### [PROBLEM TO SOLVE]
All the entries that follow are to be returned exactly.

### [SUPPLIED INFORMATION]
-- ==== Sys2Proof/Machine/Flags.lean ====
section
/-! DEFINITION. The machine keeps no condition flags. What a computation leaves beside its result are numeric events,
counted per context and class (R190 to R193); the branch conditions compare registers (R260). -/
namespace Sys2Proof.Machine

/-! ### Numeric events (R190 to R193) -/

/-- Add `n` events of class `k` to a context's counter and take ACT where the threshold is passed (R193). The host event of ACT 2 names
the class in its cause field, 0x280 + k: the spec gives that field no value (log 16). -/
def countClass (s : State) (ctx k n : Nat) (t : Tid) : State :=
  if n = 0 then s
  else
    let c := getCtx s ctx
    let w := nth 0 c.necnt k
    let ctl := nth 0 c.nectl k
    let total := min (bitsOf w 63 32 + n) (2 ^ 32 - 1)
    let wcnt := min (bitsOf w 31 0 + n) (2 ^ 32 - 1)
    let w' : Word := BitVec.ofNat 64 (total * 2 ^ 32 + wcnt)
    let fire := bitsOf ctl 63 32 < wcnt && !bitOf ctl 2 && bitsOf ctl 1 0 != 0
    let ctl' := if fire then withBits ctl 2 2 1 else ctl
    let s := setCtx s ctx { c with necnt := setNth c.necnt k w', nectl := setNth c.nectl k ctl' }
    if !fire then s
    else if bitsOf ctl 1 0 = 1 then
      appendEvent s ctx ⟨Cause.neinval + BitVec.ofNat 10 k, 3, 0, t, 0, 0, BitVec.ofNat 64 (k * 65536 + tselOf t)⟩
    else hostEvent s (Cause.neinval + BitVec.ofNat 10 k) ctx 0 (tselOf t) (BitVec.ofNat 64 k)

/-- A class's window has ended between two cycles (R192, R193). -/
def windowEnded (ctl : Word) (p c : Nat) : Bool :=
  let w := bitsOf ctl 13 8
  w != 0 && p / 2 ^ w != c / 2 ^ w

/-- Clear WCNT and FIRED of the classes whose window has ended since the windows were last looked at (R193). -/
def windowsTo (s : State) (ctx : Nat) : State :=
  let c := getCtx s ctx
  let now := s.clk.cycle
  let ended (k : Nat) : Bool := windowEnded (nth 0 c.nectl k) c.nwin now
  setCtx s ctx { c with
    necnt := c.necnt.zipIdx.map (fun x => if ended x.2 then withBits x.1 31 0 0 else x.1)
    nectl := c.nectl.zipIdx.map (fun x => if ended x.2 then withBits x.1 2 2 0 else x.1)
    nwin := now }

/-- Count a list of events, each named by its class, for a context (R191): windows that have ended are cleared first. -/
def countEvents (s : State) (ctx : Nat) (t : Tid) (evs : List Nat) : State :=
  if evs.isEmpty then s
  else (List.range 8).foldl (fun s k => countClass s ctx k (evs.filter (· == k)).length t) (windowsTo s ctx)

/-! ### Conditions of branches and comparisons (R257, R260) -/

/-- Signed less-than. -/
def ltS (a b : Word) : Bool := decide (a.toInt < b.toInt)

/-- Unsigned less-than. -/
def ltU (a b : Word) : Bool := decide (a.toNat < b.toNat)

/-- A comparison's result: 1 or 0 (R257). -/
def flag (b : Bool) : Word := if b then 1 else 0

end Sys2Proof.Machine
end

### [REPLY TO THE TASK]
-- ==== Sys2Proof/Machine/Flags.lean ====
section
/-! DEFINITION. The machine keeps no condition flags. What a computation leaves beside its result are numeric events,
counted per context and class (R190 to R193); the branch conditions compare registers (R260). -/
namespace Sys2Proof.Machine

/-! ### Numeric events (R190 to R193) -/

/-- Add `n` events of class `k` to a context's counter and take ACT where the threshold is passed (R193). The host event of ACT 2 names
the class in its cause field, 0x280 + k: the spec gives that field no value (log 16). -/
def countClass (s : State) (ctx k n : Nat) (t : Tid) : State :=
  if n = 0 then s
  else
    let c := getCtx s ctx
    let w := nth 0 c.necnt k
    let ctl := nth 0 c.nectl k
    let total := min (bitsOf w 63 32 + n) (2 ^ 32 - 1)
    let wcnt := min (bitsOf w 31 0 + n) (2 ^ 32 - 1)
    let w' : Word := BitVec.ofNat 64 (total * 2 ^ 32 + wcnt)
    let fire := bitsOf ctl 63 32 < wcnt && !bitOf ctl 2 && bitsOf ctl 1 0 != 0
    let ctl' := if fire then withBits ctl 2 2 1 else ctl
    let s := setCtx s ctx { c with necnt := setNth c.necnt k w', nectl := setNth c.nectl k ctl' }
    if !fire then s
    else if bitsOf ctl 1 0 = 1 then
      appendEvent s ctx ⟨Cause.neinval + BitVec.ofNat 10 k, 3, 0, t, 0, 0, BitVec.ofNat 64 (k * 65536 + tselOf t)⟩
    else hostEvent s (Cause.neinval + BitVec.ofNat 10 k) ctx 0 (tselOf t) (BitVec.ofNat 64 k)

/-- A class's window has ended between two cycles (R192, R193). -/
def windowEnded (ctl : Word) (p c : Nat) : Bool :=
  let w := bitsOf ctl 13 8
  w != 0 && p / 2 ^ w != c / 2 ^ w

/-- Clear WCNT and FIRED of the classes whose window has ended since the windows were last looked at (R193). -/
def windowsTo (s : State) (ctx : Nat) : State :=
  let c := getCtx s ctx
  let now := s.clk.cycle
  let ended (k : Nat) : Bool := windowEnded (nth 0 c.nectl k) c.nwin now
  setCtx s ctx { c with
    necnt := c.necnt.zipIdx.map (fun x => if ended x.2 then withBits x.1 31 0 0 else x.1)
    nectl := c.nectl.zipIdx.map (fun x => if ended x.2 then withBits x.1 2 2 0 else x.1)
    nwin := now }

/-- Count a list of events, each named by its class, for a context (R191): windows that have ended are cleared first. -/
def countEvents (s : State) (ctx : Nat) (t : Tid) (evs : List Nat) : State :=
  if evs.isEmpty then s
  else (List.range 8).foldl (fun s k => countClass s ctx k (evs.filter (· == k)).length t) (windowsTo s ctx)

/-! ### Conditions of branches and comparisons (R257, R260) -/

/-- Signed less-than. -/
def ltS (a b : Word) : Bool := decide (a.toInt < b.toInt)

/-- Unsigned less-than. -/
def ltU (a b : Word) : Bool := decide (a.toNat < b.toNat)

/-- A comparison's result: 1 or 0 (R257). -/
def flag (b : Bool) : Word := if b then 1 else 0

end Sys2Proof.Machine
end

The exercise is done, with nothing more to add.